(Beginning of EXCERPTED DATA)

-- ==== Sys2Proof/Machine/Imaging.lean ====
section
/-! DEFINITION. The image's checksum and the reading of erased bytes (R162). Where each field stands in the contents is
left open by the manual (log 10). -/
namespace Sys2Proof.Machine

/-- What an erased byte of the non-volatile memory reads as (R162). -/
def erasedByte : Byte := 0xFF

/-- The checksum of some contents: the sum of their bytes, modulo 65536 (R162). -/
def checksumOf (contents : List Byte) : BitVec 16 := contents.foldl (fun sum b => sum + b.setWidth 16) 0

/-- The checksum of an image: that of the bytes of its contents (R162). -/
def Image.checksum (g : Image) : BitVec 16 := checksumOf (Config.imageBytes g)

/-- Every byte of the image reads as erased, the two of its stored checksum included (R162). -/
def Image.readsErased (g : Image) (stored : BitVec 16) : Bool :=
  (Config.imageBytes g).all (· == erasedByte) && stored == erasedByte ++ erasedByte

end Sys2Proof.Machine
end

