-- ==== Sys2Proof/Machine/Dispatch.lean ====
section
/-! DEFINITION. One arm per command of spec/opcode_table.json. -/
namespace Sys2Proof.Machine

/-- The effect of a command on everything but the queue. -/
def exec (i : Instr) (s : State) : Host.Outcome State Fault Refusal :=
  match i with
  | .sweepCompletion codes => Sys2Proof.Machine.execSweepCompletion codes s
  | .seatTimerExpiry pole => Sys2Proof.Machine.execSeatTimerExpiry pole s
  | .gapTimerExpiry => Sys2Proof.Machine.execGapTimerExpiry s
  | .loweringTimerExpiry => Sys2Proof.Machine.execLoweringTimerExpiry s
  | .windowExpiry => Sys2Proof.Machine.execWindowExpiry s
  | .frameExpiry => Sys2Proof.Machine.execFrameExpiry s
  | .recloseExpiry => Sys2Proof.Machine.execRecloseExpiry s
  | .inrushExpiry slot => Sys2Proof.Machine.execInrushExpiry slot s
  | .onTimerExpiry slot => Sys2Proof.Machine.execOnTimerExpiry slot s
  | .runTimerExpiry slot => Sys2Proof.Machine.execRunTimerExpiry slot s
  | .offInhibitExpiry slot => Sys2Proof.Machine.execOffInhibitExpiry slot s
  | .stallTimerExpiry => Sys2Proof.Machine.execStallTimerExpiry s
  | .saveCompletion agrees => Sys2Proof.Machine.execSaveCompletion agrees s
  | .receiveGapTimeout port => Sys2Proof.Machine.execReceiveGapTimeout port s
  | .frameCheckFailed port failure => Sys2Proof.Machine.execFrameCheckFailed port failure s
  | .unknownRequest port tag kind => Sys2Proof.Machine.execUnknownRequest port tag kind s
  | .transmitComplete port => Sys2Proof.Machine.execTransmitComplete port s
  | .powerOn => Sys2Proof.Machine.execPowerOn s
  | .supplyLow => Sys2Proof.Machine.execSupplyLow s
  | .retentionLost => Sys2Proof.Machine.execRetentionLost s
  | .supplyStableExpiry => Sys2Proof.Machine.execSupplyStableExpiry s
  | .pinResetAssert => Sys2Proof.Machine.execPinResetAssert s
  | .pinResetRelease => Sys2Proof.Machine.execPinResetRelease s
  | .readAllotment port tag => Sys2Proof.Machine.execReadAllotment port tag s
  | .readContact port tag => Sys2Proof.Machine.execReadContact port tag s
  | .readAlarms port tag position => Sys2Proof.Machine.execReadAlarms port tag position s
  | .readHistory port tag position => Sys2Proof.Machine.execReadHistory port tag position s
  | .readFaults port tag kind => Sys2Proof.Machine.execReadFaults port tag kind s
  | .readAux port tag slot => Sys2Proof.Machine.execReadAux port tag slot s
  | .readSection port tag position => Sys2Proof.Machine.execReadSection port tag position s
  | .readMeasure port tag => Sys2Proof.Machine.execReadMeasure port tag s
  | .readItem port tag item => Sys2Proof.Machine.execReadItem port tag item s
  | .portStatus port tag named clear => Sys2Proof.Machine.execPortStatus port tag named clear s
  | .poll port tag => Sys2Proof.Machine.execPoll port tag s
  | .demand port tag mode magnitude => Sys2Proof.Machine.execDemand port tag mode magnitude s
  | .auxStart port tag slot => Sys2Proof.Machine.execAuxStart port tag slot s
  | .auxStop port tag slot => Sys2Proof.Machine.execAuxStop port tag slot s
  | .setItem port tag item value => Sys2Proof.Machine.execSetItem port tag item value s
  | .auxWrite port tag slot part => Sys2Proof.Machine.execAuxWrite port tag slot part s
  | .auxRemove port tag slot => Sys2Proof.Machine.execAuxRemove port tag slot s
  | .sectionWrite port tag entries => Sys2Proof.Machine.execSectionWrite port tag entries s
  | .sectionErase port tag => Sys2Proof.Machine.execSectionErase port tag s
  | .sectionSet port tag id => Sys2Proof.Machine.execSectionSet port tag id s
  | .sectionAhead port tag id => Sys2Proof.Machine.execSectionAhead port tag id s
  | .routeWrite port tag kind mask enable => Sys2Proof.Machine.execRouteWrite port tag kind mask enable s
  | .ackAlarm port tag number => Sys2Proof.Machine.execAckAlarm port tag number s
  | .clearHistory port tag => Sys2Proof.Machine.execClearHistory port tag s
  | .setHistoryPolicy port tag policy => Sys2Proof.Machine.execSetHistoryPolicy port tag policy s
  | .clearFault port tag kind => Sys2Proof.Machine.execClearFault port tag kind s
  | .raiseFault port tag number cls => Sys2Proof.Machine.execRaiseFault port tag number cls s
  | .clearFlags port tag => Sys2Proof.Machine.execClearFlags port tag s
  | .mode port tag target => Sys2Proof.Machine.execMode port tag target s
  | .check port tag level => Sys2Proof.Machine.execCheck port tag level s
  | .save port tag => Sys2Proof.Machine.execSave port tag s
  | .reset port tag => Sys2Proof.Machine.execReset port tag s
  | .lower port tag => Sys2Proof.Machine.execLower port tag s
  | .raise port tag => Sys2Proof.Machine.execRaise port tag s
  | .battery port tag state => Sys2Proof.Machine.execBattery port tag state s
  | .tractionInhibit port tag value => Sys2Proof.Machine.execTractionInhibit port tag value s
  | .byteReceived port byte error => Sys2Proof.Machine.execByteReceived port byte error s

end Sys2Proof.Machine
end

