-- ==== Sys2Proof/Certificates/Slice0/Obligations.lean ====
section
/-! DEFINITION. What is to be proved of the KG240: what each command does, by the rules of the manual, and the laws that
every step keeps. In the statements about requests `h` is the state whose receiver at the port hunts again (R171), and
`answered` puts the reply into the port's slot and lets the transmitters choose (R173, R176). -/

open Sys2Proof Sys2Proof.Machine


/-! ## The queue, idling, and a reset in progress -/

/-- One step runs the command at the front of the queue, on the state with the queue's rest. -/
def Obligations.StepTakesTheFrontCommand : Prop :=
  ∀ (i : Instr) (rest : List Instr) (s : State),
    step { s with pending := i :: rest } = exec i { s with pending := rest }

/-- With no command waiting a millisecond passes: every running timer has one less to run and rests at 0, a receiver
in a frame has one less of its gap, a save in flight is one older, to 250, and nothing else changes. The model's
choice (log 2): the manual has no command for the passing of time. -/
def Obligations.IdleStepIsOneMillisecond : Prop :=
  ∀ s : State, s.pending = [] →
    let later (x y : Timer) : Prop := (∀ n, x = .running n → y = .running (n - 1)) ∧ (x.isRunning = false → y = x)
    ∃ t, step s = .next t ∧ t.pending = [] ∧ t.meas = s.meas ∧ t.alarm = s.alarm ∧ t.router = s.router ∧
      t.contact = { s.contact with
        poles := t.contact.poles, gapTimer := t.contact.gapTimer, loweringTimer := t.contact.loweringTimer } ∧
      later s.contact.gapTimer t.contact.gapTimer ∧ later s.contact.loweringTimer t.contact.loweringTimer ∧
      (∀ p : Pole, t.contact.poles.get p = { s.contact.poles.get p with seat := (t.contact.poles.get p).seat } ∧
        later (s.contact.poles.get p).seat (t.contact.poles.get p).seat) ∧
      t.sections = { s.sections with expectation := t.sections.expectation } ∧
      (s.sections.expectation = none → t.sections.expectation = none) ∧
      (∀ e, s.sections.expectation = some e →
        ∃ w, t.sections.expectation = some { e with window := w } ∧ later e.window w) ∧
      t.allot = { s.allot with frameTimer := t.allot.frameTimer, reclose := t.allot.reclose } ∧
      later s.allot.frameTimer t.allot.frameTimer ∧ later s.allot.reclose t.allot.reclose ∧
      t.aux = { s.aux with table := t.aux.table, stall := t.aux.stall } ∧ later s.aux.stall t.aux.stall ∧
      (∀ i : Slot, (s.aux.table[i] = none → t.aux.table[i] = none) ∧
        ∀ r, s.aux.table[i] = some r → ∃ q, t.aux.table[i] = some q ∧
          q = { r with inrush := q.inrush, onTimer := q.onTimer, runTimer := q.runTimer, offInhibit := q.offInhibit } ∧
          later r.inrush q.inrush ∧ later r.onTimer q.onTimer ∧ later r.runTimer q.runTimer ∧
          later r.offInhibit q.offInhibit) ∧
      t.store = { s.store with save := s.store.save.map fun v => ⟨v.snapshot, min 250 (v.elapsed + 1)⟩ } ∧
      t.power = { s.power with stableWait := t.power.stableWait } ∧ later s.power.stableWait t.power.stableWait ∧
      (∀ p : PortId, t.ports[p] = { s.ports[p] with receiver := (t.ports[p]).receiver } ∧
        ((s.ports[p]).receiver = .hunting → (t.ports[p]).receiver = .hunting) ∧
        ∀ n body gap, (s.ports[p]).receiver = .inFrame n body gap → (t.ports[p]).receiver = .inFrame n body (gap - 1))

/-- No command faults or is refused, and none touches the queue. During a reset nothing but the supply's and RESETN's
events does anything (log 4). -/
def Obligations.EveryCommandAnswersAState : Prop :=
  (∀ (i : Instr) (s : State), ∃ t, exec i s = .next t ∧ t.pending = s.pending) ∧
  (∀ (i : Instr) (s : State), s.up = false →
    i ∉ [.powerOn, .supplyLow, .retentionLost, .supplyStableExpiry, .pinResetAssert, .pinResetRelease] →
      exec i s = .next s)

/-! ## Resets and start-up (chapter 11) -/

/-- The four events that begin or lengthen a reset, and the loss of retention: each hold and the cause taken last are
recorded, and what is in flight is abandoned (R165). That every other field keeps its value while the reset lasts is
the model's choice (log 23), and so is what POWER_ON and RETENTION_LOST do to the retention flag and the 10 ms wait
(log 12); a second RESETN assert does nothing, which is the model's too (log 12). A cause that goes while the other
still holds leaves the part in reset (R165). -/
def Obligations.ResetCausesHoldThePart : Prop :=
  (∀ s : State,
    (∃ t, exec .powerOn s = .next t ∧ t.Abandoned s ∧
      t.power = ⟨true, s.power.pinHold, .running 10, .powerOn, false⟩) ∧
    (∃ t, exec .supplyLow s = .next t ∧ t.Abandoned s ∧
      t.power = ⟨true, s.power.pinHold, .running 10, .supplyLow, s.power.retention⟩) ∧
    (s.power.pinHold = false → ∃ t, exec .pinResetAssert s = .next t ∧ t.Abandoned s ∧
      t.power = { s.power with pinHold := true, lastCause := .pin }) ∧
    (s.power.pinHold = true → exec .pinResetAssert s = .next s) ∧
    exec .retentionLost s = .next { s with power := { s.power with retention := false } }) ∧
  (∀ s : State,
    (s.power.supplyHold = true → s.power.stableWait.isRunning = true → s.power.pinHold = true →
      exec .supplyStableExpiry s =
        .next { s with power := { s.power with supplyHold := false, stableWait := .stopped } }) ∧
    (s.power.pinHold = true → s.power.supplyHold = true →
      exec .pinResetRelease s = .next { s with power := { s.power with pinHold := false } }))

/-- When the last cause has gone, start-up puts every block into its reset state, loaded from a valid image and from
the defaults otherwise, with the retained memory kept unless the cause is POWER_ON (R162, R165, R167; R13, R35, R54,
R68, R95, R111, R139, R161, R179); the first mode is HALT on a STOPPING latch, RUN on auto-run with a valid plan and a
cause other than LINK, and SETUP otherwise (R168). A corrupt image latches CONFIG_CORRUPT STOPPING and counts it
(R167). How the fields of an image stand in its bytes is open (log 10). -/
def Obligations.StartUpLoadsEveryBlock : Prop :=
  ∀ (c : Instr) (s : State),
    (c = .pinResetRelease ∧ s.power.pinHold = true ∧ s.power.supplyHold = false ∨
      c = .supplyStableExpiry ∧ s.power.supplyHold = true ∧ s.power.stableWait.isRunning = true ∧
        s.power.pinHold = false) →
    ∃ u : State, exec c s = .next u ∧ u.StartedUp s s.power.lastCause

/-- The start-up of a part with a blank image that has lost its retained memory ends in the model's reset state,
whatever went before. That the image is blank is the model's choice for State.reset (log 1). -/
def Obligations.PowerOnWithBlankImageReachesReset : Prop :=
  ∀ s t : State, s.store.nv = .erased → s.power.pinHold = false → exec .powerOn s = .next t →
    exec .supplyStableExpiry t = .next { State.reset with pending := s.pending }

/-- The reset state has the values that the manual gives after a POWER_ON reset with a blank image; the image being
blank is the model's choice (log 1). The reset state meets every law that the statements below say each step keeps. -/
def Obligations.ResetStateHasItsValues : Prop :=
  (let s := State.reset
  s.meas.number = 0 ∧ s.meas.latest = none ∧ s.meas.period = 2 ∧ s.meas.staged = none ∧
    s.contact.contact = .offWire ∧ s.contact.poles.pos.state = .unknown ∧ s.contact.poles.neg.state = .unknown ∧
    s.alarm.active = [] ∧ s.alarm.counter = 0 ∧ s.alarm.history = [] ∧
    s.sections.current = none ∧ s.sections.table = [] ∧ s.allot.frame = 0 ∧ s.allot.line.tF = 10 ∧
    s.allot.record = .afterReset .setup ∧ s.allot.batteryAvailable = false ∧ s.allot.demand = none ∧
    s.allot.inhibit = none ∧ s.aux.queue = [] ∧ s.aux.starting = none ∧ s.aux.totals = ⟨0, 0, 0⟩ ∧
    s.router.mode = .setup ∧ s.router.anyStopping = false ∧ s.store.imageState = .blank ∧
    s.store.resetCause = .powerOn ∧ (s.role 0 = .cab ∧ s.role 1 = .traction ∧ s.role 2 = .auxiliary ∧ s.role 3 = .roof)) ∧
  (let s := State.reset
  s.NoticesLaw ∧ s.SettledLaw ∧ s.SendingLaw ∧ s.meas.Law ∧ s.ContactLaw ∧ s.AlarmLaw ∧ s.PoleLaw .pos ∧
    s.PoleLaw .neg ∧ s.RaiseLaw ∧ s.SectionLaw ∧ s.allot.record.Sums ∧ s.LineLaw ∧ s.BatteryLaw ∧ s.aux.Law ∧
    s.aux.StampLaw ∧ s.ComfortLaw ∧ s.RunLaw ∧ s.SaveLaw)

/-- A reset taken while a save is in flight, whichever of the four kinds it is, leaves the image corrupt: after it the
part is in HALT with CONFIG_CORRUPT latched STOPPING, no save in flight and every setting at its default (R163, R165,
R166, R167, R168). The LINK reset is taken so from the RESET itself, which abandons the save, to the end of its reply,
and also where a SAVE has been taken after the RESET. -/
def Obligations.ResetDuringSaveFindsTheImageCorrupt : Prop :=
  ∀ s u : State, s.up = true → s.SaveLaw → s.store.save.isSome = true →
    ((∃ begins ends t, (begins, ends) ∈ [(Instr.powerOn, Instr.supplyStableExpiry),
          (Instr.supplyLow, Instr.supplyStableExpiry), (Instr.pinResetAssert, Instr.pinResetRelease)] ∧
        exec begins s = .next t ∧ exec ends t = .next u) ∨
      (∃ (p : PortId) (r : ReplySlot), (s.ports[p]).tx = some .replyPart ∧ (s.ports[p]).slot = some r ∧
        r.parts ≤ r.sent + 1 ∧ r.reply.kind = 0x31 ∧ r.reply.code = .ok ∧ exec (.transmitComplete p) s = .next u) ∨
      (∃ (p : PortId) (tag : Byte) (t : State), s.Hears p ∧ s.role p = .cab ∧ s.router.mode ≠ .run ∧
        (s.ports[p]).tx = none ∧ exec (.reset p tag) s = .next t ∧ exec (.transmitComplete p) t = .next u)) →
      u.store.imageState = .corrupt ∧ u.store.save = none ∧ u.router.mode = .halt ∧
        (u.router.faults[14]).latch = .stopping ∧ u.settingsImage = Image.defaults

/-- When the last part of an accepted RESET's reply has been sent the LINK reset begins and ends at once: start-up
leaves every block in its reset state, loaded as after any other reset, with the cause LINK unless the retained memory
has lost its supply; with the cause LINK the mode is HALT or SETUP, never RUN (R165, R166, R167, R168). Where another
port's RESET has been accepted too, that the reply ending first begins the reset is the model's choice (log 35). -/
def Obligations.LinkResetFollowsItsReply : Prop :=
  ∀ (p : PortId) (s : State) (r : ReplySlot), s.up = true → (s.ports[p]).tx = some .replyPart →
    (s.ports[p]).slot = some r → r.parts ≤ r.sent + 1 → r.reply.kind = 0x31 → r.reply.code = .ok →
      ∃ t, exec (.transmitComplete p) s = .next t ∧ t.StartedUp s .link ∧
        (s.power.retention = true → t.store.resetCause = .link ∧ t.router.mode ≠ .run)

/-! ## Link ports (chapter 12) -/

/-- Every request, written out as the body of its frame, is read back as that request, at every value of every field,
and its body fits a frame (R171, R181). -/
def Obligations.EncodedRequestIsReadBack : Prop :=
  ∀ (i : Instr) (p : PortId) (body : List Byte), i.wellFormed = true → bodyOf i = some (p, body) →
    readBody p body = .request i ∧ 2 ≤ body.length ∧ body.length ≤ 60

/-- The bytes of a frame, received one after another at a port whose receiver hunts and hears them, come to the same
state as the command that the body spells, taken whole: a request, an unnamed kind, or a body whose length does not
match its kind, which is answered FORMAT, or counted as an overrun where the slot is occupied (R171, R172). That the
frame taken whole is one command beside its bytes is the model's reading (log 5). -/
def Obligations.ReceivedFrameIsTakenWhole : Prop :=
  ∀ (p : PortId) (body : List Byte) (s : State), 2 ≤ body.length → body.length ≤ 60 →
    s.up = true → s.SettledLaw → (s.ports[p]).receiver = .hunting → (s.ports[p]).deaf = false →
      receive p (frameOf body) s = match readBody p body with
        | .request i => exec i s
        | .unknown kind tag => exec (.unknownRequest p tag kind) s
        | .badLength kind tag =>
          if (s.ports[p]).slot = none then .next ((s.hunt p).answered p kind tag .format)
          else .next ((s.hunt p).countOverrun p).beginWaiting
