-- ==== Sys2Proof/Laws/Ports.lean ====
section
/-! SUPPORT. Each port after the operations that change ports, and what a notice queue and a transmitter's choice can be
after one. -/
namespace Sys2Proof.Machine

/-! ## One port after an operation on all -/

@[simp] theorem State.mapPorts_port (s : State) (f : PortId → Port → Port) (i : Nat) (h : i < 4) :
    (s.mapPorts f).ports[i] = f ⟨i, h⟩ s.ports[i] := by
  simp [State.mapPorts]

theorem State.setPort_port (s : State) (p : PortId) (port : Port) (i : Nat) (h : i < 4) :
    (s.setPort p port).ports[i] = if p.val = i then port else s.ports[i] := by
  simp [State.setPort, Vector.getElem_set]

@[simp] theorem State.setPort_same (s : State) (p : PortId) (port : Port) :
    (s.setPort p port).ports[p.val] = port := by
  simp [State.setPort]

theorem State.setPort_other (s : State) (p q : PortId) (port : Port) (h : q ≠ p) :
    (s.setPort p port).ports[q] = s.ports[q] := by
  have : p.val ≠ q.val := fun e => h (Fin.ext e.symm)
  simp [State.setPort_port, this]

@[simp] theorem State.queueTo_port (s : State) (dest : PortId → Bool) (n : Notice) (i : Nat) (h : i < 4) :
    (s.queueTo dest n).ports[i] =
      if dest ⟨i, h⟩ then { s.ports[i] with queue := enqueue n (s.ports[i]).queue } else s.ports[i] := by
  simp [State.queueTo]

@[simp] theorem State.beginWaiting_port (s : State) (i : Nat) (h : i < 4) :
    s.beginWaiting.ports[i] = (s.ports[i]).beginWaiting := by
  simp [State.beginWaiting]

@[simp] theorem State.hunt_port (s : State) (p : PortId) :
    (s.hunt p).ports[p.val] = { s.ports[p.val] with receiver := .hunting } := by
  simp [State.hunt]

@[simp] theorem State.hunt_role (s : State) (p q : PortId) : (s.hunt p).role q = s.role q := by
  simp only [State.role, State.hunt, Fin.getElem_fin, State.setPort_port]
  split
  · next h => rw [Fin.ext h]
  · rfl

@[simp] theorem State.queueTo_role (s : State) (dest : PortId → Bool) (n : Notice) (p : PortId) :
    (s.queueTo dest n).role p = s.role p := by
  simp only [State.role, Fin.getElem_fin, State.queueTo_port]
  split <;> rfl

@[simp] theorem State.notify_role (s : State) (n : Notice) (p : PortId) : (s.notify n).role p = s.role p :=
  s.queueTo_role _ n p

/-- Two states with the same blocks and the same ports are the same. -/
theorem State.ports_ext (s t : State) (hm : s.meas = t.meas) (hc : s.contact = t.contact) (ha : s.alarm = t.alarm)
    (hs : s.sections = t.sections) (hl : s.allot = t.allot) (hx : s.aux = t.aux) (hr : s.router = t.router)
    (ho : s.store = t.store) (hw : s.power = t.power) (hq : s.pending = t.pending)
    (hp : ∀ p : PortId, s.ports[p] = t.ports[p]) : s = t := by
  have hports : s.ports = t.ports := Vector.ext fun i hi => hp ⟨i, hi⟩
  cases s; cases t; simp_all

/-! ## Queues -/

@[simp] theorem Notice.takeIn_kind (m n : Notice) (h : m.kind = n.kind) : (m.takeIn n).kind = n.kind := by
  cases m <;> cases n <;> simp_all [Notice.takeIn, Notice.kind]

/-- A notice of a kind that waits changes no kind of the queue; any other adds its own at the end (R175). -/
theorem enqueue_kinds (n : Notice) (q : List Notice) :
    (enqueue n q).map Notice.kind =
      if n.kind ∈ q.map Notice.kind then q.map Notice.kind else q.map Notice.kind ++ [n.kind] := by
  induction q with
  | nil => simp [enqueue]
  | cons m rest ih =>
    by_cases h : m.kind = n.kind
    · simp [enqueue, h, Notice.takeIn_kind m n h]
    · have h' : n.kind ≠ m.kind := fun e => h e.symm
      simp only [enqueue, h, if_false, List.map_cons, ih, List.mem_cons, h', false_or]
      split <;> simp_all

/-- What is in a queue after a notice has been queued: the old entries, the notice, or an entry that took it in. -/
theorem mem_enqueue (n x : Notice) (q : List Notice) (h : x ∈ enqueue n q) :
    x ∈ q ∨ x = n ∨ ∃ m ∈ q, m.kind = n.kind ∧ x = m.takeIn n := by
  induction q with
  | nil => simp_all [enqueue]
  | cons m rest ih =>
    simp only [enqueue] at h
    split at h
    · next hk =>
      rcases List.mem_cons.1 h with rfl | h
      · exact .inr (.inr ⟨m, by simp, hk, rfl⟩)
      · exact .inl (by simp [h])
    · rcases List.mem_cons.1 h with rfl | h
      · exact .inl (by simp)
      · rcases ih h with h | h | ⟨y, hy, hk, he⟩
        · exact .inl (by simp [h])
        · exact .inr (.inl h)
        · exact .inr (.inr ⟨y, by simp [hy], hk, he⟩)

/-! ## The transmitter's choice -/

/-- What an idle transmitter's choice can be (R176, R177): none, the reply in the slot, or the oldest notice. -/
theorem Port.beginWaiting_cases (port : Port) :
    port.beginWaiting = port ∨
      (port.tx = none ∧ port.slot.isSome ∧ port.beginWaiting = { port with tx := some .replyPart }) ∨
      ∃ n rest, port.tx = none ∧ port.slot = none ∧ port.inForce.duplex = .full ∧ port.queue = n :: rest ∧
        port.beginWaiting = { port with tx := some (.notice n), queue := rest } := by
  unfold Port.beginWaiting
  split
  · exact .inl rfl
  · next htx =>
    split
    · next hs => exact .inr (.inl ⟨htx, by simp [hs], rfl⟩)
    · next hs =>
      split
      · next n rest hd hq => exact .inr (.inr ⟨n, rest, htx, hs, hd, hq, rfl⟩)
      · exact .inl rfl

@[simp] theorem Port.beginWaiting_inForce (port : Port) : port.beginWaiting.inForce = port.inForce := by
  rcases port.beginWaiting_cases with h | ⟨_, _, h⟩ | ⟨_, _, _, _, _, _, h⟩ <;> rw [h]

@[simp] theorem Port.beginWaiting_slot (port : Port) : port.beginWaiting.slot = port.slot := by
  rcases port.beginWaiting_cases with h | ⟨_, _, h⟩ | ⟨_, _, _, _, _, _, h⟩ <;> rw [h]

@[simp] theorem Port.beginWaiting_counts (port : Port) : port.beginWaiting.counts = port.counts := by
  rcases port.beginWaiting_cases with h | ⟨_, _, h⟩ | ⟨_, _, _, _, _, _, h⟩ <;> rw [h]

@[simp] theorem Port.beginWaiting_receiver (port : Port) : port.beginWaiting.receiver = port.receiver := by
  rcases port.beginWaiting_cases with h | ⟨_, _, h⟩ | ⟨_, _, _, _, _, _, h⟩ <;> rw [h]

/-- A choice once made stands. -/
@[simp] theorem Port.beginWaiting_twice (port : Port) : port.beginWaiting.beginWaiting = port.beginWaiting := by
  rcases port.beginWaiting_cases with h | ⟨_, _, h⟩ | ⟨_, _, _, _, _, _, h⟩
  · rw [h, h]
  · rw [h]; rfl
  · rw [h]; rfl

end Sys2Proof.Machine
end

(End of EXCERPTED DATA)

GOAL OF THE EXERCISE —
The lines you need are those with the word "keeps"; list them from the entries.

EXERCISE OUTPUT —
every step keeps. In the statements about requests `h` is the state whose receiver at the port hunts again (R171), and
recorded, and what is in flight is abandoned (R165). That every other field keeps its value while the reset lasts is
blank is the model's choice (log 1). The reset state meets every law that the statements below say each step keeps. -/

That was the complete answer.